Heaven in Oklahoma : PIGS IN HEAVEN, <i> By Barbara Kingsolver (Harper Collins: $22; 352 pp.)</i>
Barbara Kingsolver’s new novel, “Pigs in Heaven,” takes up where her first novel, “The Bean Trees,” left off, with the abandoned Cherokee girl, Turtle, and her adopted white mother, Taylor Greer, living in Tucson. Turtle is 6 years old now, still vaguely damaged from the abuse she suffered as an infant and toddler, but getting along fine in the world.
Turtle and Taylor wind up on the Oprah Winfrey show, which is where tribal lawyer Annawake Fourkiller sees them; he decides to reclaim the obviously Cherokee Turtle for the Nation.
The premise of this novel is wonderfully timely, drawing on two issues that have recently compelled America: the rights of adoptive parents as opposed to biological ones, and the rights of jurisprudence in tribal matters--especially those concerning children adopted off the reservation. The book painstakingly details these issues by making them personal and familial: These are two mothers battling for the best interest of the child. The two women are complex, their passions persuasive. And the stakes are high. The reader is quietly educated on the benefits of tribal life and, by extension, the loss all America has suffered of its own extended families. The writing is lovely, especially in the first half of the book, where images and observations are breathtaking; the author’s intelligence and great care show in nearly every line.
Kingsolver has tossed into this novel several other topical concerns for us to look at: the scourge of eating disorders, as illustrated by the minor character Barbie, a life-size fashion doll, complete with wardrobe and pathologies; the danger of television; the difficulties of single motherhood; and the inevitable breakdown of the American family.
I think many of us would agree with Kingsolver’s observations concerning white America: We are driven by image rather than substance, we consume rather than give back. We have lost our sense of community and family. We watch too much television. We underestimate and undervalue women. We do not know how to care properly for our children, how to make them feel connected to the world and, therefore, engaged in it. We are not good parents.
But the book’s tone is perhaps too cheery, its characters perhaps too good-natured and forgiving, too plucky and wise. A few coincidences fuel the plot, pushing the focus away from the tremendous moral quandary, finally making the novel a bit frustrating. The persecution Taylor feels, as a mother whose child can be taken from her without her permission, is diluted by two implausible decisions she makes early on. The first is her agreeing to appear on Oprah (and unwisely reporting on how she came by her child). The second is her illogical road trip.
True, the road trip allows Taylor to be physically separated from her own world and thereby receptive to understanding the separation Turtle might feel later concerning her culture, but it is a trip her character takes unconvincingly. Taylor is smarter than both missteps; had the writer pulled her aside and consulted her, Taylor might have explained that she would never make her life public on national television, and, once threatened, would sit tight until there was real menace--then move.
Once on the road, Taylor must meet Barbie, a larcenous bimbo whose aspiration is to purge herself into the proportions of her namesake: 36-18-33. A victim of the sexist marketing campaigns of our body-obsessed culture, Barbie is shallow, self-absorbed, stupid and heartless. What role does she play? She is the nightmare white girl. Why does Taylor need to pick her up and carry her around in this already character-heavy novel? It’s difficult to say. She appears to fill space in the story the way a marshmallow does in the food chain: empty calories.
Taylor’s mother, Alice, a woman separating from her long-time husband because he won’t turn off the TV, also joins Taylor on the road.
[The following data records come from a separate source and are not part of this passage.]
theorem wordOperand_reg_of_fields (hi : fieldI w = false) (hreserved : fieldReserved w = 0) :
    wordOperand (fieldOp w) (fieldOp3 w) (fieldRs1 w) (.reg (fieldRs2 w)) (fieldRd w) = w := by
  have hlow : placed 0#1 13 ||| placed (fieldRs2 w) 0 = _ := format3_low (i := false) hi hreserved
  rw [wordOperand, format3_high rfl, hlow, format3_all]

theorem wordShift_of_fields (hop : fieldOp w = 2#2) (hreserved : fieldReserved w = 0) :
    wordShift (fieldOp3 w) (fieldRs1 w) (if fieldI w then .imm (fieldRs2 w) else .reg (fieldRs2 w)) (fieldRd w) = w := by
  cases hi : fieldI w with
  | false =>
    have hlow : placed 0#1 13 ||| placed (fieldRs2 w) 0 = _ := format3_low (i := false) hi hreserved
    rw [if_neg Bool.false_ne_true, wordShift, format3_high hop, hlow, format3_all]
  | true =>
    have hlow : placed 1#1 13 ||| placed (fieldRs2 w) 0 = _ := format3_low (i := true) hi hreserved
    rw [if_pos rfl, wordShift, format3_high hop, hlow, format3_all]

theorem wordFp_of_fields (hop : fieldOp w = 2#2) :
    wordFp (fieldOp3 w) (fieldOpf w) (fieldRs1 w) (fieldRs2 w) (fieldRd w) = w := by
  have hopf : placed (w.extractLsb' 14 18) 14 ||| placed (fieldOpf w) 5 = placed (w.extractLsb' 5 27) 5 :=
    placed_extract_or w 5 9 18 (by decide)
  have hall : placed (w.extractLsb' 5 27) 5 ||| placed (fieldRs2 w) 0 = placed (w.extractLsb' 0 32) 0 :=
    placed_extract_or w 0 5 27 (by decide)
  rw [wordFp, format3_high hop, hopf, hall, placed_extract_all]

end

/-! ### The opcode maps are those of the encoder (R86 to R91) -/

theorem encode_integerBranch (cond : BitVec 4) (annul : Bool) (disp22 : BitVec 22) :
    encode (integerBranch cond annul disp22) = wordBranch 2 cond annul disp22 := by
  obtain ⟨⟨n, hn⟩⟩ := cond
  interval_cases n <;> rfl

theorem encode_floatBranch (cond : BitVec 4) (annul : Bool) (disp22 : BitVec 22) :
    encode (floatBranch cond annul disp22) = wordBranch 6 cond annul disp22 := by
  obtain ⟨⟨n, hn⟩⟩ := cond
  interval_cases n <;> rfl

/-- What the map gives for `opf` is written with that `opf` (R91). -/
def OpfEntry.Encodes (op3 : BitVec 6) (opf : BitVec 9) : OpfEntry → Prop
  | .binary mk => ∀ rs1 rs2 rd, encode (mk rs1 rs2 rd) = wordFp op3 opf rs1 rs2 rd
  | .unary mk => ∀ rs2 rd, encode (mk rs2 rd) = wordFp op3 opf 0 rs2 rd
  | .compare mk => ∀ rs1 rs2, encode (mk rs1 rs2) = wordFp op3 opf rs1 rs2 0
  | .outOfSubset _ | .unassigned => True

/-- What the map gives for `op3` is written with that `op3` (R87, R88). -/
def Op3Entry.Encodes (op : BitVec 2) (op3 : BitVec 6) : Op3Entry → Prop
  | .operand mk => ∀ rs1 src2 rd, encode (mk rs1 src2 rd) = wordOperand op op3 rs1 src2 rd
  | .shift mk => op = 2 ∧ ∀ rs1 count rd, encode (mk rs1 count rd) = wordShift op3 rs1 count rd
  | .fpOperate entry => op = 2 ∧ ∀ opf, (entry opf).Encodes op3 opf
  | .outOfSubset _ | .unassigned => True

theorem fpop1Entry_encodes (opf : BitVec 9) : (fpop1Entry opf).Encodes 0x34#6 opf := by
  unfold fpop1Entry
  split <;> simp [OpfEntry.Encodes, encode]

theorem fpop2Entry_encodes (opf : BitVec 9) : (fpop2Entry opf).Encodes 0x35#6 opf := by
  unfold fpop2Entry
  split <;> simp [OpfEntry.Encodes, encode]

theorem arithmeticEntry_encodes (op3 : BitVec 6) : (arithmeticEntry op3).Encodes 2 op3 := by
  unfold arithmeticEntry
  split <;> simp [Op3Entry.Encodes, encode, fpop1Entry_encodes, fpop2Entry_encodes]

theorem memoryEntry_encodes (op3 : BitVec 6) : (memoryEntry op3).Encodes 3 op3 := by
  unfold memoryEntry
  split <;> simp [Op3Entry.Encodes, encode]

/-! ### From the word of an instruction to the instruction -/

theorem decode_encode (i : Instr) (hi : i.WellFormed) : decode (encode i) = .instr i := by
  cases i with
  | add | addcc | sub | subcc | umul | umulcc | smul | smulcc | udiv | udivcc | sdiv | sdivcc | and | andcc | andn | andncc | or | orcc
  | orn | orncc | xor | xorcc | xnor | xnorcc | save | restore | jmpl => exact decode_wordOperand_arithmetic rfl ..
  | ldsb | ldsh | ldub | lduh | ld | ldd | stb | sth | st | std | stdf | lddf => exact decode_wordOperand_memory rfl ..
  | sll | srl | sra => exact decode_wordShift rfl ..
  | nop => exact decode_wordSethi 0 0
  | sethi imm22 rd =>
    have hne : ¬ (rd = 0 ∧ imm22 = 0) := by
      rintro ⟨rfl, rfl⟩
      exact hi rfl
    exact (decode_wordSethi imm22 rd).trans (if_neg hne)
  | call => exact decode_wordCall _
  | ba | bn | bne | be | bg | ble | bge | bl | bgu | bleu | bcc | bcs | bpos | bneg | bvc | bvs => exact decode_wordBranch_integer ..
  | fba | fbn | fbu | fbg | fbug | fbl | fbul | fblg | fbne | fbe | fbue | fbge | fbuge | fble | fbule | fbo =>
    exact decode_wordBranch_float ..
  | faddd | fsubd | fmuld | fdivd => exact (Machine.hasOpf_of_binary rfl rfl).opcode.decodes
  | fmovd | fnegd | fabsd | fitod | fdtoi => exact decode_wordFp_unary rfl ..
  | fcmpd => exact decode_wordFp_compare rfl ..

/-! ### From a word to its instruction and back -/

section
variable {w : Word} {i : Instr}

theorem encode_of_decodeFormat2 (hop : fieldOp w = 0) (h : decodeFormat2 w = .instr i) : encode i = w := by
  unfold decodeFormat2 at h
  split at h
  next hop2 =>
    split at h
    case isTrue hzero =>
      obtain ⟨hrd, himm22⟩ := hzero
      obtain rfl := Decoded.instr.inj h
      rw [← wordSethi_of_fields hop hop2, hrd, himm22]
      rfl
    case isFalse =>
      obtain rfl := Decoded.instr.inj h
      exact wordSethi_of_fields hop hop2
  next hop2 =>
    obtain rfl := Decoded.instr.inj h
    exact (encode_integerBranch ..).trans (wordBranch_of_fields hop hop2)
  next hop2 =>
    obtain rfl := Decoded.instr.inj h
    exact (encode_floatBranch ..).trans (wordBranch_of_fields hop hop2)
  all_goals contradiction

theorem encode_of_decodeOperand {mk : Reg → RegOrImm → Reg → Instr}
    (hmk : ∀ rs1 src2 rd, encode (mk rs1 src2 rd) = wordOperand (fieldOp w) (fieldOp3 w) rs1 src2 rd)
    (h : decodeOperand mk w = .instr i) : encode i = w := by
  unfold decodeOperand at h
  split at h
  case isTrue himm =>
    obtain rfl := Decoded.instr.inj h
    exact (hmk ..).trans (wordOperand_imm_of_fields himm)
  case isFalse himm =>
    split at h
    case isTrue hreserved =>
      obtain rfl := Decoded.instr.inj h
      exact (hmk ..).trans (wordOperand_reg_of_fields (by simpa using himm) hreserved)
    case isFalse => cases h

theorem encode_of_decodeShift {mk : Reg → ShiftCount → Reg → Instr} (hop : fieldOp w = 2)
    (hmk : ∀ rs1 count rd, encode (mk rs1 count rd) = wordShift (fieldOp3 w) rs1 count rd)
    (h : decodeShift mk w = .instr i) : encode i = w := by
  unfold decodeShift at h
  split at h
  case isTrue hreserved =>
    obtain rfl := Decoded.instr.inj h
    exact (hmk ..).trans (wordShift_of_fields hop hreserved)
  case isFalse => cases h

theorem encode_of_decodeFp {e : OpfEntry} (hop : fieldOp w = 2) (he : e.Encodes (fieldOp3 w) (fieldOpf w))
    (h : decodeFp e w = .instr i) : encode i = w := by
  have hword := wordFp_of_fields hop
  cases e with
  | binary mk =>
    obtain rfl := Decoded.instr.inj h
    exact (he ..).trans hword
  | unary mk =>
    rw [decodeFp] at h
    split at h
    case isTrue hrs1 =>
      obtain rfl := Decoded.instr.inj h
      rw [hrs1] at hword
      exact (he ..).trans hword
    case isFalse => cases h
  | compare mk =>
    rw [decodeFp] at h
    split at h
    case isTrue hrd =>
      obtain rfl := Decoded.instr.inj h
      rw [hrd] at hword
      exact (he ..).trans hword
    case isFalse => cases h
  | outOfSubset name => cases h
  | unassigned => cases h

theorem encode_of_decodeFormat3 {e : Op3Entry} (he : e.Encodes (fieldOp w) (fieldOp3 w)) (h : decodeFormat3 e w = .instr i) :
    encode i = w := by
  cases e with
  | operand mk => exact encode_of_decodeOperand he h
  | shift mk =>
    obtain ⟨hop, hmk⟩ := he
    exact encode_of_decodeShift hop hmk h
  | fpOperate entry =>
    obtain ⟨hop, hentry⟩ := he
    exact encode_of_decodeFp hop (hentry _) h
  | outOfSubset name => cases h
  | unassigned => cases h

theorem encode_of_decode (h : decode w = .instr i) : encode i = w := by
  rcases fieldOp_cases w with hop | hop | hop | hop
  · exact encode_of_decodeFormat2 hop (decode_of_op_zero hop ▸ h)
  · obtain rfl := Decoded.instr.inj ((decode_of_op_one hop).symm.trans h)
    exact wordCall_of_fields hop
  · exact encode_of_decodeFormat3 (hop ▸ arithmeticEntry_encodes _) (decode_of_op_two hop ▸ h)
  · exact encode_of_decodeFormat3 (hop ▸ memoryEntry_encodes _) (decode_of_op_three hop ▸ h)

/-- The word of `sethi 0, %g0` is the word of `nop`, and decodes to that (R101, R171). -/
theorem wellFormed_of_decode (h : decode w = .instr i) : i.WellFormed := by
  rintro rfl
  obtain rfl : wordSethi 0 0 = w := encode_of_decode h
  exact absurd ((decode_wordSethi 0 0).symm.trans h) (by decide)

end

/-! ### The obligations -/

/-- Settles O1: each constructor's word has its shape, and the opcode maps give the constructor back. -/
theorem decodeOfEncode : Obligations.DecodeOfEncode := decode_encode

/-- Settles O2: a word is put together again from the fields that its instruction carries, the reserved ones being zero. -/
theorem encodeOfDecode : Obligations.EncodeOfDecode := fun _ _ h => ⟨encode_of_decode h, wellFormed_of_decode h⟩

end Sys2Proof

/-! PROOFS. The words that are no instruction (spec 30_encoding.md R97 to R99): what each kind decodes to, and what a step on it answers. -/

namespace Sys2Proof

/-! ### What the opcode maps reject -/

/-- What a word is rejected as whose `op3` has this entry, whatever its other fields (R98, R99). -/
def Op3Entry.rejection : Op3Entry → Option Decoded
  | .outOfSubset name => some (.outOfSubset name)
  | .unassigned => some .illegal
  | .operand _ | .shift _ | .fpOperate _ => none

/-- What a word is rejected as whose `opf` has this entry, whatever its other fields (R98, R99). -/
def OpfEntry.rejection : OpfEntry → Option Decoded
  | .outOfSubset name => some (.outOfSubset name)
  | .unassigned => some .unimplementedFPop
  | .binary _ | .unary _ | .compare _ => none

/-- The entry's instruction has a second operand, whose register form leaves bits 12:5 unused (R97). -/
def Op3Entry.takesOperand : Op3Entry → Bool
  | .operand _ | .shift _ => true
  | .fpOperate _ | .outOfSubset _ | .unassigned => false

/-- Both forms of the entry's instruction leave bits 12:5 unused (R96, R97). -/
def Op3Entry.isShift : Op3Entry → Bool
  | .shift _ => true
  | .operand _ | .fpOperate _ | .outOfSubset _ | .unassigned => false

/-- The entry's instruction leaves `rs1` unused (R97). -/
def OpfEntry.isUnary : OpfEntry → Bool
  | .unary _ => true
  | .binary _ | .compare _ | .outOfSubset _ | .unassigned => false

/-- The FPop1 map assigns these `opf` and no other (R91). -/
theorem fpop1Entry_of_not_mem {opf : BitVec 9}
    (h : opf ∉ ([0x042, 0x046, 0x04A, 0x04E, 0x002, 0x006, 0x00A, 0x0C8, 0x0D2, 0x001, 0x005, 0x009, 0x029, 0x02A, 0x02B,
      0x041, 0x043, 0x045, 0x047, 0x049, 0x04B, 0x04D, 0x04F, 0x069, 0x06E, 0x0C4, 0x0C6, 0x0C7, 0x0C9, 0x0CB, 0x0CC,
      0x0CD, 0x0CE, 0x0D1, 0x0D3] : List (BitVec 9))) : fpop1Entry opf = .unassigned := by
  contrapose! h
  unfold fpop1Entry at h
  split at h <;> simp at h ⊢

/-- The FPop2 map assigns these `opf` and no other (R91). -/
theorem fpop2Entry_of_not_mem {opf : BitVec 9} (h : opf ∉ ([0x052, 0x051, 0x053, 0x055, 0x056, 0x057] : List (BitVec 9))) :
    fpop2Entry opf = .unassigned := by
  contrapose! h
  unfold fpop2Entry at h
  split at h <;> simp at h ⊢

/-! ### Rejected words

Where a rule lists codes, a lemma takes the list and asks what the opcode map gives for its codes. -/

section
variable {w : Word} {n : Nat} {field : BitVec n} {codes : List (BitVec n)}

theorem decode_of_op2_illegal (hop : fieldOp w = 0) (hop2 : fieldOp2 w ∈ ([0, 1, 3, 5] : List (BitVec 3))) : decode w = .illegal := by
  simp only [List.mem_cons, List.not_mem_nil, or_false] at hop2
  rw [decode_of_op_zero hop]
  rcases hop2 with hop2 | hop2 | hop2 | hop2 <;> rw [decodeFormat2, hop2] <;> rfl

theorem decode_of_op2_coprocessor (hop : fieldOp w = 0) (hop2 : fieldOp2 w = 7) : decode w = .outOfSubset "CBccc" := by
  rw [decode_of_op_zero hop, decodeFormat2, hop2]
  rfl

theorem decodeFormat3_of_rejection {e : Op3Entry} {d : Decoded} (he : e.rejection = some d) : decodeFormat3 e w = d := by
  cases e with
  | outOfSubset name => exact Option.some.inj he
  | unassigned => exact Option.some.inj he
  | _ => cases he

theorem decodeFp_of_rejection {e : OpfEntry} {d : Decoded} (he : e.rejection = some d) : decodeFp e w = d := by
  cases e with
  | outOfSubset name => exact Option.some.inj he
  | unassigned => exact Option.some.inj he
  | _ => cases he

theorem decodeFormat3_of_mem {entry : BitVec n → Op3Entry} {d : Decoded} (hcodes : ∀ c ∈ codes, (entry c).rejection = some d)
    (h : field ∈ codes) : decodeFormat3 (entry field) w = d :=
  decodeFormat3_of_rejection (hcodes field h)

section
variable {rows : List (BitVec n × String)} {row : BitVec n × String} (hrow : row ∈ rows) (h : field = row.1)
include hrow h

theorem decodeFormat3_of_row {entry : BitVec n → Op3Entry} (hrows : ∀ r ∈ rows, (entry r.1).rejection = some (.outOfSubset r.2)) :
    decodeFormat3 (entry field) w = .outOfSubset row.2 :=
  decodeFormat3_of_rejection (h ▸ hrows row hrow)

theorem decodeFp_of_row {entry : BitVec n → OpfEntry} (hrows : ∀ r ∈ rows, (entry r.1).rejection = some (.outOfSubset r.2)) :
    decodeFp (entry field) w = .outOfSubset row.2 :=
  decodeFp_of_rejection (h ▸ hrows row hrow)

end

/-! ### Reserved fields (R97) -/

theorem decodeShift_of_reserved (mk : Reg → ShiftCount → Reg → Instr) (hreserved : fieldReserved w ≠ 0) :
    decodeShift mk w = .reservedFieldNonzero :=
  if_neg hreserved

theorem decodeOperand_of_reserved (mk : Reg → RegOrImm → Reg → Instr) (hi : fieldI w = false) (hreserved : fieldReserved w ≠ 0) :
    decodeOperand mk w = .reservedFieldNonzero := by
  rw [decodeOperand, if_neg (by simp [hi]), if_neg hreserved]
Alice is a civilized Southern woman, part Cherokee herself, and her husband is pushed aside in order to make room for the romance that later emerges. The convenience of these event suggests that this is not meant to be read as a realistic novel. This would not be disappointing if the reader weren’t fascinated by the issues the book hints at but then refuses to debate.
The book wishes us to condemn the vicarious experience television provides in favor of the real experience of our lives. But the lives the book presents are idealized ones. True, there’s darkness in the past: Turtle was abused, her mother killed. But there’s no darkness in the present, not in the events of the novel, not in the minds of the characters. The “mothers” involved are the principals in the legend of King Solomon, who had to determine which mother most loved a disputed child. In this telling, however, the mothers decide they all like each other enough to just settle in as one big happy family, brown and white, old and young, “Cowboys and Indians.” The dispute dissolves; the complex issue of tribal jurisdiction over the lives of its members can be put aside as a distressing one; we can stop weighing the arguments in favor of adoptive family over biological family. Because the reader is invited to believe that the world is inhabited by moral, ethical folks who get along socially, the genuine controversy of community versus individual rights is trivialized.
Barbara Kingsolver is a gifted stylist with a keen eye toward America’s political preoccupations. However, in “Pigs in Heaven,” the United States she offers up contains a benevolent corner for all her characters’ various trajectories to intersect and come to rest, an ideal place that looks and feels like, and is even named, Heaven--a place that, unfortunately, Kingsolver can’t make us believe in.